Stuttgarter Kickers Rätseln über den regelmäßigen Bruch im Spiel der Blauen
Nicht zum ersten Mal in dieser Saison verlieren die Stuttgarter Kickers beim 2:2 in Freiberg nach einer Führung und kontrolliertem Spiel Stabilität, Ordnung und Zugriff.
Nicht zum ersten Mal in dieser Saison verlieren die Stuttgarter Kickers beim 2:2 in Freiberg nach einer Führung und kontrolliertem Spiel Stabilität, Ordnung und Zugriff.
Kevin Dicklhuber ging vom Spielfeld in Richtung seiner Familie und wollte einfach gar nichts sagen: „Ich bin sprachlos.“ Dass dem Offensivmann der Stuttgarter Kickers nichts zu entlocken war, lag nicht an den Nachwirkungen überschäumender Freude über den Ausgleichstreffer von David Tomic in der Nachspielzeit, sondern vielmehr an der Leistung der Blauen nach der 1:0-Führung durch Nico Blank (8.). Zwar hatten die Kickers die Partie vor den 2000 Zuschauern im Wasenstadion danach noch gut 20 Minuten im Griff, verpassten in dieser Phase aber, das 2:0 nachzulegen – und verloren danach ihre Linie, ihre Ordnung, den kompletten Zugriff.
Und das beileibe nicht zum ersten Mal in dieser Saison: Auch bei den Auswärtsspielen in Homburg (1:1) und Gießen (2:2) sowie im WFV-Pokal-Achtelfinalspiel gegen den SGV Freiberg (1:3 n.V.) kam nach überlegen geführtem Spiel und einer Führung ein Bruch ins Spiel. Kein (Führungs-)Spieler war in der Lage, die Dinge auf dem Feld zu ordnen, seine Mitspieler aufzurütteln und mitzureißen. Ein ähnliches Strickmuster gab auch im vergangenen Heimspiel gegen den FSV Frankfurt. Die Blauen beherrschten den Gegner nach Belieben, schossen aber kein Tor, ließen nach der Pause immer mehr nach – und verloren noch mit 0:1.
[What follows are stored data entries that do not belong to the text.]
-- ==== Sys2Proof/Machine/Links.lean ====
section
/-! DEFINITION. The Link Interface's own events (09): start characters, responses, link timers, the agreement window and
READ NOTICES. -/

namespace Sys2Proof.Machine

/-- START_CHARACTER (09 R153): outside a frame it opens one and starts the frame timer. -/
def execStartCharacter (l : Link) (s : State) : Host.Outcome State Fault Refusal :=
  .next
    (if s.started ∧ (s.link.get l).frame = none then updLink l (fun x => { x with frame := some Config.frameTime }) s
    else s)

/-- UNKNOWN_KIND (09 R153): it counts for liveness, and is refused. -/
def execUnknownKind (l : Link) (kind seq : Byte) (s : State) : Host.Outcome State Fault Refusal :=
  .next (takeRequest l kind.toNat seq (refuse .unknownKind) s)

/-- The next response of a link begins (09 R154). -/
def LinkRt.sendNext (x : LinkRt) : LinkRt :=
  match x.waiting with
  | r :: rs => { x with sending := some r, waiting := rs }
  | [] => { x with sending := none }

/-- RESPONSE_SENT (09 R154, R158): the next response begins; after the DONE of a joint RESET the warm reset does. -/
def execResponseSent (l : Link) (s : State) : Host.Outcome State Fault Refusal :=
  .next
    (match (s.link.get l).sending with
    | some r => if r.resets then warmReset .jointReset s else updLink l LinkRt.sendNext s
    | none => s)

/-- The end of a link timer (09 R156, R157): the link is SILENT; with both SILENT the mode is AUTONOMOUS, and automatic
restore stops (06 R117). -/
def linkSilent (l : Link) (s : State) : State :=
  let s1 := notify .linkSilent (some l.code) none (updLink l (fun x => { x with active := false, timer := none }) s)
  if (s1.link.get l.other).active then s1 else cancelRestores (notify .supervisionMode none (some 0) s1)

/-- LINK_TIMER_EXPIRY (09 R156). -/
def execLinkTimerExpiry (l : Link) (s : State) : Host.Outcome State Fault Refusal :=
  .next (onExpiry (s.link.get l).timer s (linkSilent l))

/-- The end of the agreement window (09 R160). -/
def windowEnds (s : State) : State :=
  match s.link.joint with
  | some j => notify .jointExpired (some j.cmd.code) (some (j.origin.code : Int)) { s with link.joint := none }
  | none => s

/-- JOINT_WINDOW_EXPIRY (09 R160). -/
def execJointWindowExpiry (s : State) : Host.Outcome State Fault Refusal :=
  .next (onExpiry (s.link.joint.map (·.window)) s windowEnds)

/-- READ NOTICES (09 R162, 11 R172): up to eight of the oldest notices of the link, the number left, the OVERFLOW mark
as it stood; the mark is then cleared. -/
def readNotices (l : Link) (_ : List Int) (s : State) : State × Reply :=
  let x := s.link.get l
  let out := x.notices.take Config.noticeRead
  let left := x.notices.drop Config.noticeRead
  (updLink l (fun x => { x with notices := left, overflow := false }) s,
    .done false
      (writeField .w2 out.length ++ out.flatMap Notice.bytes ++
        writeItems [(.w2, left.length), (.w1, flagCode x.overflow)]))

end Sys2Proof.Machine
end

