/-- The characters `cs` of the answer `a` to consumer `c` in a poll frame (11 section 11.3), where `e` is the consumer's
entry as the frame is sent: the code in bits 7 to 4 and the consumer index in bits 1 to 0, then the fields of an OFFER (kW,
accept time in ms), an ACTIVE (hold time in whole seconds) and a REFUSED (reason), and none of the others. -/
def AnswerChars (c : Fin 4) (e : Option Entry) (a : Answer) (cs : List Byte) : Prop :=
  let head (code : Nat) : Byte := BitVec.ofNat 8 (16 * code + c.val)
  match a with
  | .queued => cs = [head 1]
  | .offer => ∀ x, e = some x → cs = head 2 :: (writeField .w2 x.kw ++ writeField .w2 x.remaining)
  | .withdrawn => cs = [head 3]
  | .active => ∀ x, e = some x → cs = head 4 :: writeField .w2 ((x.remaining / 1000 : Nat) : Int)
  | .notOffered => cs = [head 5]
  | .notFound => cs = [head 6]
  | .removed => cs = [head 7]
  | .expired => cs = [head 8]
  | .holdEnded => cs = [head 9]
  | .timedOut => cs = [head 10]
  | .held => cs = [head 11]
  | .dropped => cs = [head 12]
  | .refused .full => cs = [head 13, 1]
  | .refused .duplicate => cs = [head 13, 2]
  | .refused .badField => cs = [head 13, 3]
  | .refused .wrongState => cs = [head 13, 4]

/-! ### Settings, patches and image records -/

/-- Every field of a block lies in its range (08 R138). -/
def BlockInRange (b : Settings) : Prop :=
  (100 ≤ b.sharePeriod ∧ b.sharePeriod ≤ 1000) ∧ (b.gl ≤ 255 ∧ b.gf ≤ 255) ∧
  (1 ≤ b.smax ∧ b.smax ≤ 200) ∧ (1 ≤ b.rampN ∧ b.rampN ≤ 64) ∧ (500 ≤ b.loadLimit ∧ b.loadLimit ≤ 1000) ∧
  (1000 ≤ b.fastLimit ∧ b.fastLimit ≤ 1300) ∧ (1000 ≤ b.overDwell ∧ b.overDwell ≤ 60000) ∧
  (200 ≤ b.underOffset ∧ b.underOffset ≤ 5000) ∧ (200 ≤ b.underDwell ∧ b.underDwell ≤ 10000) ∧
  (2000 ≤ b.restoreDelay ∧ b.restoreDelay ≤ 120000) ∧ b.restoreMargin ≤ 5000 ∧
  (1000 ≤ b.acceptTime ∧ b.acceptTime ≤ 30000) ∧ (10 ≤ b.waitLimit ∧ b.waitLimit ≤ 900) ∧ b.openThr ≤ 200

/-- A block is consistent (08 R138): every field in its range, the sharing period a multiple of 50, and the underfrequency
dwell at most the overload dwell. -/
def ConsistentBlock (b : Settings) : Prop :=
  BlockInRange b ∧ b.sharePeriod % 50 = 0 ∧ b.underDwell ≤ b.overDwell

/-- Every field of an image lies in the range its own rule gives it (01 R1, R4, 02 R33, R35, 04 R64, 05 R84, 08 R137,
R138, 09 R152, 11 section 11.5). -/
def ImageInRange (img : Image) : Prop :=
  let g := img.general
  let y := img.sync
  ((g.nominal = 50000 ∨ g.nominal = 60000) ∧ (20 ≤ g.breakerFilter ∧ g.breakerFilter ≤ 500) ∧
    (5 ≤ g.tripFilter ∧ g.tripFilter ≤ 100) ∧ (20 ≤ g.confirmFilter ∧ g.confirmFilter ≤ 500) ∧
    (500 ≤ g.liveThr ∧ g.liveThr ≤ 950) ∧ (50 ≤ g.deadThr ∧ g.deadThr ≤ 400) ∧ (30 ≤ g.lossTime ∧ g.lossTime ≤ 300) ∧
    (100 ≤ g.confirmTime ∧ g.confirmTime ≤ 5000) ∧ (500 ≤ g.linkTimeout ∧ g.linkTimeout ≤ 10000) ∧
    (1000 ≤ g.agreeWindow ∧ g.agreeWindow ≤ 5000)) ∧
  (∀ j : Fin 8,
    let c := img.sets[j]
    (500 ≤ c.rating ∧ c.rating ≤ 20000) ∧ (500 ≤ c.fs ∧ c.fs ≤ 25000) ∧ -1000 ≤ c.park ∧ c.park ≤ 1000) ∧
  ((50 ≤ y.settle ∧ y.settle ≤ 1000) ∧ (10 ≤ y.limit ∧ y.limit ≤ 300) ∧ (0 ≤ y.slipTarget ∧ y.slipTarget ≤ 200) ∧
    (10 ≤ y.slipWindow ∧ y.slipWindow ≤ 500) ∧ (10 ≤ y.voltWindow ∧ y.voltWindow ≤ 100) ∧
    (0 ≤ y.gain ∧ y.gain ≤ 255) ∧ (1 ≤ y.qualPasses ∧ y.qualPasses ≤ 10) ∧
    (1 ≤ y.phaseWindow ∧ y.phaseWindow ≤ 30) ∧ (20 ≤ y.tClose ∧ y.tClose ≤ 500) ∧ (100 ≤ y.pulse ∧ y.pulse ≤ 1000) ∧
    (200 ≤ y.confirm ∧ y.confirm ≤ 3000)) ∧
  (∀ j : Fin 32, (img.base.groups[j]).level ≤ 7 ∧ (img.base.groups[j]).load ≤ 20000) ∧
  (∀ j : Fin 8, (img.base.sets[j]).base ≤ 20000) ∧
  ∀ p : Fin 8, BlockInRange (img.profiles[p]).initial ∧
    (∀ first es, Patch.groups first es ∈ (img.profiles[p]).patches →
      first ≤ 31 ∧ ∀ e ∈ es, e.level ≤ 7 ∧ e.load ≤ 20000) ∧
    ∀ first es, Patch.sets first es ∈ (img.profiles[p]).patches → first ≤ 7 ∧ ∀ e ∈ es, e.base ≤ 20000

/-- The image passes check `n` of 10 R167; there are six. -/
def PassesCheck (img : Image) : Nat → Prop
  | 1 => ImageInRange img
  | 2 => (img.general.deadThr : Int) < (img.general.liveThr : Int) - 50
  | 3 => ∀ j : Fin 8, (img.base.sets[j]).base ≤ (img.sets[j]).rating
  | 4 => (img.profiles[img.general.initialProfile]).present = true
  | 5 => ∀ p : Fin 8, (img.profiles[p]).present = true → ConsistentBlock (img.profiles[p]).initial
  | 6 => ∀ p : Fin 8, (img.profiles[p]).present = true → (img.profiles[p]).patch = true →
      (applyPatches (tab (fun _ c => c.rating) img.sets) 1 (img.profiles[p]).patches img.base).2 = none
  | _ => True

/-- How a settings field is made ready for WRITE SETTING (08 R147) beside the two dwells held, how a carried block is made
ready for WRITE PROFILE (08 R148), and how LOAD RECORD clamps one (10 R168; that it truncates the sharing period is log
59). -/
def FieldsMadeReady : Prop :=
  (∀ overload under v : Int,
    readyField 0 overload under v = clamp 100 1000 (v.tdiv 50 * 50) ∧ readyField 1 overload under v = clamp 0 255 v ∧
    readyField 2 overload under v = clamp 0 255 v ∧ readyField 3 overload under v = clamp 1 200 v ∧
    readyField 4 overload under v = clamp 1 64 v ∧ readyField 5 overload under v = clamp 500 1000 v ∧
    readyField 6 overload under v = clamp 1000 1300 v ∧ readyField 7 overload under v = clamp (max 1000 under) 60000 v ∧
    readyField 8 overload under v = clamp 200 5000 v ∧ readyField 9 overload under v = clamp 200 (min 10000 overload) v ∧
    readyField 10 overload under v = clamp 2000 120000 v ∧ readyField 11 overload under v = clamp 0 5000 v ∧
    readyField 12 overload under v = clamp 0 1 v ∧ readyField 13 overload under v = clamp 1000 30000 v ∧
    readyField 14 overload under v = clamp 10 900 v ∧ readyField 15 overload under v = clamp 0 200 v) ∧
  ∀ v0 v1 v2 v3 v4 v5 v6 v7 v8 v9 v10 v11 v12 v13 v14 v15 : Int,
    let block (overload under : Int) : List Int :=
      [clamp 100 1000 (v0.tdiv 50 * 50), clamp 0 255 v1, clamp 0 255 v2, clamp 1 200 v3, clamp 1 64 v4,
       clamp 500 1000 v5, clamp 1000 1300 v6, overload, clamp 200 5000 v8, under, clamp 2000 120000 v10,
       clamp 0 5000 v11, clamp 0 1 v12, clamp 1000 30000 v13, clamp 10 900 v14, clamp 0 200 v15]
    let carried := [v0, v1, v2, v3, v4, v5, v6, v7, v8, v9, v10, v11, v12, v13, v14, v15]
    let overload := clamp (max 1000 v9) 60000 v7
    readyBlock carried = block overload (clamp 200 (min 10000 overload) v9) ∧
    clampBlock carried = block (clamp 1000 60000 v7) (clamp 200 10000 v9)

/-- How the patches of a profile go into a bank (08 R142): in order from patch number `n`, to the first of count 0 or the
first invalid one, whose number is found; each valid one writes its entries at consecutive indices. -/
def PatchesApply : Prop :=
  (∀ (ratings : Vector Nat 8) (n : Nat) (b : Bank), applyPatches ratings n [] b = (b, none)) ∧
  (∀ (ratings : Vector Nat 8) (n : Nat) (q : Patch) (qs : List Patch) (b : Bank),
    (q.count = 0 → applyPatches ratings n (q :: qs) b = (b, none)) ∧
    (q.count ≠ 0 → applyPatch ratings b q = none → applyPatches ratings n (q :: qs) b = (b, some n)) ∧
    ∀ b', q.count ≠ 0 → applyPatch ratings b q = some b' →
      applyPatches ratings n (q :: qs) b = applyPatches ratings (n + 1) qs b') ∧
  (∀ (ratings : Vector Nat 8) (b : Bank) (first : Nat) (es : List GroupBank),
    let valid : Prop := first + es.length ≤ 32 ∧ ∀ e ∈ es, e.level ≤ 7 ∧ e.load ≤ 20000
    (¬ valid → applyPatch ratings b (.groups first es) = none) ∧
    (valid → ∃ b', applyPatch ratings b (.groups first es) = some b' ∧ b'.sets = b.sets ∧
      ∀ g : Fin 32, b'.groups[g] = if first ≤ g.val then es.getD (g.val - first) b.groups[g] else b.groups[g])) ∧
  ∀ (ratings : Vector Nat 8) (b : Bank) (first : Nat) (es : List SetBank),
    let valid : Prop := first + es.length ≤ 8 ∧
      ∀ (k : Nat) (g : Fin 8) (e : SetBank), es[k]? = some e → g.val = first + k → e.base ≤ ratings[g]
    (¬ valid → applyPatch ratings b (.sets first es) = none) ∧
    (valid → ∃ b', applyPatch ratings b (.sets first es) = some b' ∧ b'.groups = b.groups ∧
      ∀ g : Fin 8, b'.sets[g] = if first ≤ g.val then es.getD (g.val - first) b.sets[g] else b.sets[g])

/-- What LOAD RECORD writes of each record kind (11 section 11.5, 10 R168) with each field clamped to its range, and the
values it then holds; the kind of a settings block is 10 and its clamping that of `FieldsMadeReady`. An index, a section, an
initial profile or a confirm input outside its numbering is no record. The codes of the flags are log 25's, and that a patch
list is refused and made ready as WRITE PROFILE does is log 63. -/
def RecordsLoad : Prop :=
  (∀ (img : Image) (nom bf tf cf lv dd ls ct lt aw : Int) (p : Fin 8),
    let n : Int := if nom < 55000 then 50000 else 60000
    loadFixed img 0 0 [nom, bf, tf, cf, lv, dd, ls, ct, lt, aw, p.val] = some
      ({ img with
          general :=
            { nominal := n.toNat, breakerFilter := (clamp 20 500 bf).toNat, tripFilter := (clamp 5 100 tf).toNat,
              confirmFilter := (clamp 20 500 cf).toNat, liveThr := (clamp 500 950 lv).toNat,
              deadThr := (clamp 50 400 dd).toNat, lossTime := (clamp 30 300 ls).toNat,
              confirmTime := (clamp 100 5000 ct).toNat, linkTimeout := (clamp 500 10000 lt).toNat,
              agreeWindow := (clamp 1000 5000 aw).toNat, initialProfile := p } },
       [n, clamp 20 500 bf, clamp 5 100 tf, clamp 20 500 cf, clamp 500 950 lv, clamp 50 400 dd, clamp 30 300 ls,
        clamp 100 5000 ct, clamp 500 10000 lt, clamp 1000 5000 aw, p.val])) ∧
  (∀ (img : Image) (g : Fin 8) (here : Bool) (x : Fin 4) (rating fs park : Int) (sense : TripSense),
    loadFixed img 1 g.val [(if here then 1 else 0 : Int), (x.val : Int), rating, fs, park, if sense = .level then 1 else 0] = some
      ({ img with
          sets := put img.sets g
            { present := here, sect := x, rating := (clamp 500 20000 rating).toNat, fs := (clamp 500 25000 fs).toNat,
              park := clamp (-1000) 1000 park, sense := sense } },
       [(if here then 1 else 0 : Int), (x.val : Int), clamp 500 20000 rating, clamp 500 25000 fs, clamp (-1000) 1000 park,
        if sense = .level then 1 else 0])) ∧
  (∀ (img : Image) (x : Fin 4) (here dead : Bool),
    let vs : List Int := [if here then 1 else 0, if dead then 1 else 0]
    loadFixed img 2 x.val vs =
      some ({ img with sections := put img.sections x { present := here, deadClose := dead } }, vs) ∧
    loadFixed img 3 x.val vs = some ({ img with ties := put img.ties x { present := here, deadClose := dead } }, vs)) ∧
  (∀ (img : Image) (g : Fin 32) (here : Bool) (x : Fin 4),
    loadFixed img 4 g.val [(if here then 1 else 0 : Int), (x.val : Int), 255] =
      some ({ img with groups := put img.groups g { present := here, sect := x, confirm := none } },
        [(if here then 1 else 0 : Int), (x.val : Int), 255]) ∧
    ∀ c : Fin 16, loadFixed img 4 g.val [(if here then 1 else 0 : Int), (x.val : Int), (c.val : Int)] =
      some ({ img with groups := put img.groups g { present := here, sect := x, confirm := some c } },
        [(if here then 1 else 0 : Int), (x.val : Int), (c.val : Int)])) ∧
  (∀ (img : Image) (st li tg sw vw gs qp pw tc pl cf : Int) (ce fe : Edges),
    let code (e : Edges) : Int := match e with
      | .none => 0
      | .rise => 1
      | .fall => 2
      | .both => 3
    loadFixed img 5 0 [st, li, tg, sw, vw, gs, qp, pw, tc, pl, cf, code ce, code fe] = some
      ({ img with
          sync :=
            { settle := (clamp 50 1000 st).toNat, limit := (clamp 10 300 li).toNat, slipTarget := clamp 0 200 tg,
              slipWindow := clamp 10 500 sw, voltWindow := clamp 10 100 vw, gain := clamp 0 255 gs,
              qualPasses := (clamp 1 10 qp).toNat, phaseWindow := clamp 1 30 pw, tClose := clamp 20 500 tc,
              pulse := (clamp 100 1000 pl).toNat, confirm := (clamp 200 3000 cf).toNat, coarseEdges := ce,
              fineEdges := fe } },
       [clamp 50 1000 st, clamp 10 300 li, clamp 0 200 tg, clamp 10 500 sw, clamp 10 100 vw, clamp 0 255 gs,
        clamp 1 10 qp, clamp 1 30 pw, clamp 20 500 tc, clamp 100 1000 pl, clamp 200 3000 cf, code ce, code fe])) ∧
  (∀ (img : Image) (here : Vector Bool 12),
    let vs : List Int := here.toList.map fun b => if b then 1 else 0
    loadFixed img 6 0 vs = some ({ img with stations := here }, vs)) ∧
  (∀ (img : Image) (g : Fin 32) (level load : Int),
    loadFixed img 7 g.val [level, load] = some
      ({ img with
          base.groups := put img.base.groups g { level := (clamp 0 7 level).toNat, load := (clamp 0 20000 load).toNat } },
       [clamp 0 7 level, clamp 0 20000 load])) ∧
  (∀ (img : Image) (g : Fin 8) (m : Mode) (base : Int),
    let code : Int := match m with
      | .share => 0
      | .base => 1
      | .hold => 2
    loadFixed img 8 g.val [code, base] = some
      ({ img with base.sets := put img.base.sets g { mode := m, base := (clamp 0 20000 base).toNat } },
       [code, clamp 0 20000 base])) ∧
  (∀ (img : Image) (p : Fin 8) (here patch : Bool),
    let vs : List Int := [if here then 1 else 0, if patch then 1 else 0]
    loadFixed img 9 p.val vs =
      some ({ img with profiles := upd img.profiles p fun r => { r with present := here, patch := patch } }, vs)) ∧
  (∀ (img : Image) (idx : Int) (vs : List Int),
    (idx ≠ 0 → loadFixed img 0 idx vs = none ∧ loadFixed img 5 idx vs = none ∧ loadFixed img 6 idx vs = none) ∧
    (4 ≤ idx → loadFixed img 2 idx vs = none ∧ loadFixed img 3 idx vs = none) ∧
    (8 ≤ idx → loadFixed img 1 idx vs = none ∧ loadFixed img 8 idx vs = none ∧ loadFixed img 9 idx vs = none ∧
      loadFixed img 10 idx vs = none) ∧
    (32 ≤ idx → loadFixed img 4 idx vs = none ∧ loadFixed img 7 idx vs = none)) ∧
  (∀ (img : Image) (idx : Int),
    (∀ nom bf tf cf lv dd ls ct lt aw p : Int, 8 ≤ p →
      loadFixed img 0 idx [nom, bf, tf, cf, lv, dd, ls, ct, lt, aw, p] = none) ∧
    (∀ here x rating fs park sense : Int, 4 ≤ x → loadFixed img 1 idx [here, x, rating, fs, park, sense] = none) ∧
    ∀ here x c : Int, (4 ≤ x ∨ 16 ≤ c ∧ c ≠ 255) → loadFixed img 4 idx [here, x, c] = none) ∧
  (∀ (img : Image) (kind idx : Byte) (cs : List Byte), 12 ≤ kind.toNat → loadRecordOf img (kind :: idx :: cs) = none) ∧
  (∀ (img : Image) (kind idx : Byte) (cs : List Byte) (ws : List Width) (vs : List Int),
    kind.toNat ≤ 10 → recordWidths kind.toNat = some ws → readFields ws cs = some vs →
      loadRecordOf img (kind :: idx :: cs) =
        (loadFixed img kind.toNat idx.toNat vs).map fun r =>
          (r.1, writeItems (ws.zip r.2), decide (r.2 ≠ vs))) ∧
  ∀ (img : Image) (idx : Byte) (cs : List Byte) (ps : List RawPatch), readPatchList cs = some ps →
    tablesKnown ps = true →
    let refused : Prop := 8 < ps.length ∨ 48 < (ps.map fun q => q.entries.length).sum ∨ (∃ q ∈ ps, 32 < q.count) ∨
      ∃ fore q after, ps = fore ++ q :: after ∧ after ≠ [] ∧ q.count = 0
    ((8 ≤ idx.toNat ∨ refused) → loadRecordOf img (0x0B#8 :: idx :: cs) = none) ∧
    ∀ p : Fin 8, idx.toNat = p.val → ¬ refused →
      let qs := ps.map fun q => (readyPatch q).1
      loadRecordOf img (0x0B#8 :: idx :: cs) =
        some ({ img with profiles := upd img.profiles p fun r => { r with patches := qs } }, patchListBytes qs,
          ps.any fun q => (readyPatch q).2)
Diesmal gelang nach den Freiberger Toren durch Dennis Owusu (47.) und Zeki Koca (66.) immerhin noch der Last-Minute-Ausgleich. Was aber bei Marco Wildersinn zu keinem Feuerwerk an Emotionen führte: „Wenn man in der späten Nachspielzeit noch einen Ausgleichstreffer erzielt, müsste man sich eigentlich freuen, doch so richtig freuen tut sich bei uns keiner. Denn wir sind hier hergekommen, um drei Punkte zu holen“, sagte der Kickers-Coach.
Auch bei Offensivmann Christian Mauersberger überwog die Enttäuschung: „Das war deutlich zu wenig für unsere Ansprüche. Nach der Pause hat uns die Gier gefehlt, wir haben zu viele Zweikämpfe verloren und zu viele Chancen des Gegners zugelassen.“ Warum das so ist? Warum dieser Bruch ins Spiel kommt? Das Rätselraten ist groß. Eine Erklärung dafür konnte aus dem Umfeld der Mannschaft keiner geben. Mauersberger sagte nur: „Wir müssen diese Phase jetzt einfach überstehen.“ Torwart Felix Dornebusch knallharte Maloche: „Wir müssen in einigen Bereichen richtig hart arbeiten, sonst wird es schwer in dieser Liga.“
Klar ist, wenn die Blauen in Sachen Intensität und Robustheit nicht an ihr Limit gehen, wenn sie es nicht schaffen über 90 Minuten ihre Kompaktheit zu halten, tun sie sich gegen jeden Gegner schwer. Erst recht gegen spielstarke, temporeiche Teams wie die TSG 1899 Hoffenheim II, die an diesem Freitag (19 Uhr) ins Gazi-Stadion kommt.